__Available records__.
--------------------------------------------------
-- ==== Sys2Proof/Decode.lean ====
section
/-! DEFINITION. The command encoding RWC-CMD version 1 (30_encoding R80 to R96): byte order, the header's five
fields, the seven formats, the decoder (total, rejecting by name), the encoder, and the opcode table of R84. -/

namespace Sys2Proof

/-! ### Byte order -/

/-- `BE32(v)`: the four bytes of a word, most significant first (00_scope R11). -/
def be32 (v : Word) : List Byte :=
  [v.extractLsb' 24 8, v.extractLsb' 16 8, v.extractLsb' 8 8, v.extractLsb' 0 8]

/-- The word whose bytes, most significant first, are these (30_encoding R81: `IMM` is big-endian). -/
def wordOfBytes (b3 b2 b1 b0 : Byte) : Word := b3 ++ b2 ++ b1 ++ b0

/-! ### The header -/

/-- The five fields of a command header (30_encoding R81). -/
structure Header where
  opc : Byte
  a : Byte
  b : Byte
  z : Byte
  imm : Word
  deriving DecidableEq, Repr

/-- The header as one 64-bit value: `OPC` in bits 63:56, `IMM` in bits 31:0 (30_encoding R81). -/
def Header.toBits (h : Header) : BitVec 64 := h.opc ++ h.a ++ h.b ++ h.z ++ h.imm

/-- The eight bytes on CMD, most significant first (30_encoding R80). -/
def Header.bytes (h : Header) : List Byte := h.opc :: h.a :: h.b :: h.z :: be32 h.imm

/-- The header read from a 64-bit value (30_encoding R81). -/
def headerOfBits (v : BitVec 64) : Header :=
  { opc := v.extractLsb' 56 8, a := v.extractLsb' 48 8, b := v.extractLsb' 40 8,
    z := v.extractLsb' 32 8, imm := v.extractLsb' 0 32 }

/-- `header[63:32]`: the bytes `OPC, A, B, Z`, the info word of an illegal command (30_encoding R91). -/
def Header.info (h : Header) : Word := wordOfBytes h.opc h.a h.b h.z

/-! ### Opcodes, formats and register numbers -/

/-- The nine commands (30_encoding R84). -/
inductive Opcode where
  | new
  | update
  | rollIn
  | rollOut
  | rotate
  | digest
  | wrreg
  | rdreg
  | generate
  deriving DecidableEq, Repr

/-- The `OPC` column of 30_encoding R84. -/
def Opcode.code : Opcode → Byte
  | .new => 0x01#8
  | .update => 0x02#8
  | .rollIn => 0x03#8
  | .rollOut => 0x04#8
  | .rotate => 0x05#8
  | .digest => 0x06#8
  | .wrreg => 0x10#8
  | .rdreg => 0x11#8
  | .generate => 0x20#8

/-- Which command an `OPC` byte names; the other 247 values name none (30_encoding R84, R93). -/
def opcodeOf (c : Byte) : Option Opcode :=
  if c = 0x01#8 then some .new
  else if c = 0x02#8 then some .update
  else if c = 0x03#8 then some .rollIn
  else if c = 0x04#8 then some .rollOut
  else if c = 0x05#8 then some .rotate
  else if c = 0x06#8 then some .digest
  else if c = 0x10#8 then some .wrreg
  else if c = 0x11#8 then some .rdreg
  else if c = 0x20#8 then some .generate
  else none

/-- The seven formats (30_encoding R82). -/
inductive Format where
  | N
  | L
  | I
  | O
  | X
  | W
  | Q
  deriving DecidableEq, Repr

/-- The format column of 30_encoding R84. -/
def Opcode.format : Opcode → Format
  | .new => .N
  | .update => .L
  | .rollIn => .I
  | .rollOut => .O
  | .rotate => .X
  | .digest => .N
  | .wrreg => .W
  | .rdreg => .Q
  | .generate => .N

/-- The "fields that must be 0" column of 30_encoding R82, `Z` apart. -/
def Format.unusedZero : Format → Header → Bool
  | .N, h => h.a == 0#8 && h.b == 0#8 && h.imm == 0#32
  | .L, h => h.a == 0#8 && h.b == 0#8
  | .I, h => h.a == 0#8 && h.imm == 0#32
  | .O, h => h.b == 0#8 && h.imm == 0#32
  | .X, h => h.imm == 0#32
  | .W, h => h.b == 0#8
  | .Q, h => h.b == 0#8 && h.imm == 0#32

/-- The register numbers (10_state R29). -/
def Csr.number : Csr → Byte
  | .magic => 0x00#8
  | .blockLen => 0x01#8
  | .strongLen => 0x02#8
  | .status => 0x03#8
  | .errinfo => 0x04#8
  | .s1 => 0x10#8
  | .s2 => 0x11#8
  | .count => 0x12#8

/-- Which register a number names; the other 248 numbers name none (10_state R29, 30_encoding R92). -/
def csrOf (n : Byte) : Option Csr :=
  if n = 0x00#8 then some .magic
  else if n = 0x01#8 then some .blockLen
  else if n = 0x02#8 then some .strongLen
  else if n = 0x03#8 then some .status
  else if n = 0x04#8 then some .errinfo
  else if n = 0x10#8 then some .s1
  else if n = 0x11#8 then some .s2
  else if n = 0x12#8 then some .count
  else none

/-- RDREG of a register: each of the eight is readable (10_state R29). -/
def rdregOf : Csr → Instr
  | .magic => .rdregMagic
  | .blockLen => .rdregBlockLen
  | .strongLen => .rdregStrongLen
  | .status => .rdregStatus
  | .errinfo => .rdregErrinfo
  | .s1 => .rdregS1
  | .s2 => .rdregS2
  | .count => .rdregCount

/-- WRREG of a register: `BLOCK_LEN` and `STRONG_LEN` alone are writable (10_state R29, 30_encoding R92). -/
def wrregOf (value : Word) : Csr → Option Instr
  | .blockLen => some (.wrregBlockLen value)
  | .strongLen => some (.wrregStrongLen value)
  | .magic => none
  | .status => none
  | .errinfo => none
  | .s1 => none
  | .s2 => none
  | .count => none

/-! ### The decoder -/

/-- Why a header is illegal: the five items of 30_encoding R90, under names (log 20). -/
inductive IllegalHeader where
  /-- item 1: no command has this `OPC` -/
  | unknownOpcode
  /-- item 2: `Z` is not 0 -/
  | reservedField
  /-- item 3: a field the format does not use is not 0 -/
  | unusedField
  /-- item 4: WRREG of a register that does not exist or is read-only -/
  | notWritable
  /-- item 5: RDREG of a register that does not exist -/
  | notReadable
  deriving DecidableEq, Repr

/-- What eight header bytes say. -/
inductive HeaderDecoded where
  /-- selects no row of R84 -/
  | illegal (why : IllegalHeader)
  /-- a whole command, no payload -/
  | command (i : Instr)
  /-- UPDATE: `len` payload bytes follow -/
  | updateHeader (len : Word)
  deriving DecidableEq, Repr

/-- The command a header of a known opcode stands for, once its unused fields are known to be 0 (30_encoding R83, R84). -/
def operandsOf (o : Opcode) (h : Header) : HeaderDecoded :=
  match o with
  | .new => .command .new
  | .update => .updateHeader h.imm
  | .rollIn => .command (.rollIn h.b)
  | .rollOut => .command (.rollOut h.a)
  | .rotate => .command (.rotate h.a h.b)
  | .digest => .command .digest
  | .wrreg =>
    match (csrOf h.a).bind (wrregOf h.imm) with
    | some i => .command i
    | none => .illegal .notWritable
  | .rdreg =>
    match csrOf h.a with
    | some c => .command (rdregOf c)
    | none => .illegal .notReadable
  | .generate => .command .generate

/-- Decoding of a header: total, strict (30_encoding R85, R90). -/
def decodeHeader (h : Header) : HeaderDecoded :=
  match opcodeOf h.opc with
  | none => .illegal .unknownOpcode
  | some o =>
    if h.z = 0#8 then
      if o.format.unusedZero h then operandsOf o h else .illegal .unusedField
    else .illegal .reservedField

/-- What the bytes at the front of the command channel say. -/
inductive Decoded where
  /-- fewer than eight bytes: the header is not whole -/
  | needHeader
  /-- a legal UPDATE header whose payload is not whole -/
  | needPayload
  /-- an illegal header of eight bytes; the bytes after it -/
  | illegal (why : IllegalHeader) (info : Word) (rest : List Byte)
  /-- a whole command; the bytes after it -/
  | command (i : Instr) (rest : List Byte)
  deriving DecidableEq, Repr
--------------------------------------------------
__Work to be completed__. Set down exactly, and only, the lines from the one containing "match opcodeOf h.opc with" to the final line of the data.

__Answer box__.
  match opcodeOf h.opc with
  | none => .illegal .unknownOpcode
  | some o =>
    if h.z = 0#8 then
      if o.format.unusedZero h then operandsOf o h else .illegal .unusedField
    else .illegal .reservedField

/-- What the bytes at the front of the command channel say. -/
inductive Decoded where
  /-- fewer than eight bytes: the header is not whole -/
  | needHeader
  /-- a legal UPDATE header whose payload is not whole -/
  | needPayload
  /-- an illegal header of eight bytes; the bytes after it -/
  | illegal (why : IllegalHeader) (info : Word) (rest : List Byte)
  /-- a whole command; the bytes after it -/
  | command (i : Instr) (rest : List Byte)
  deriving DecidableEq, Repr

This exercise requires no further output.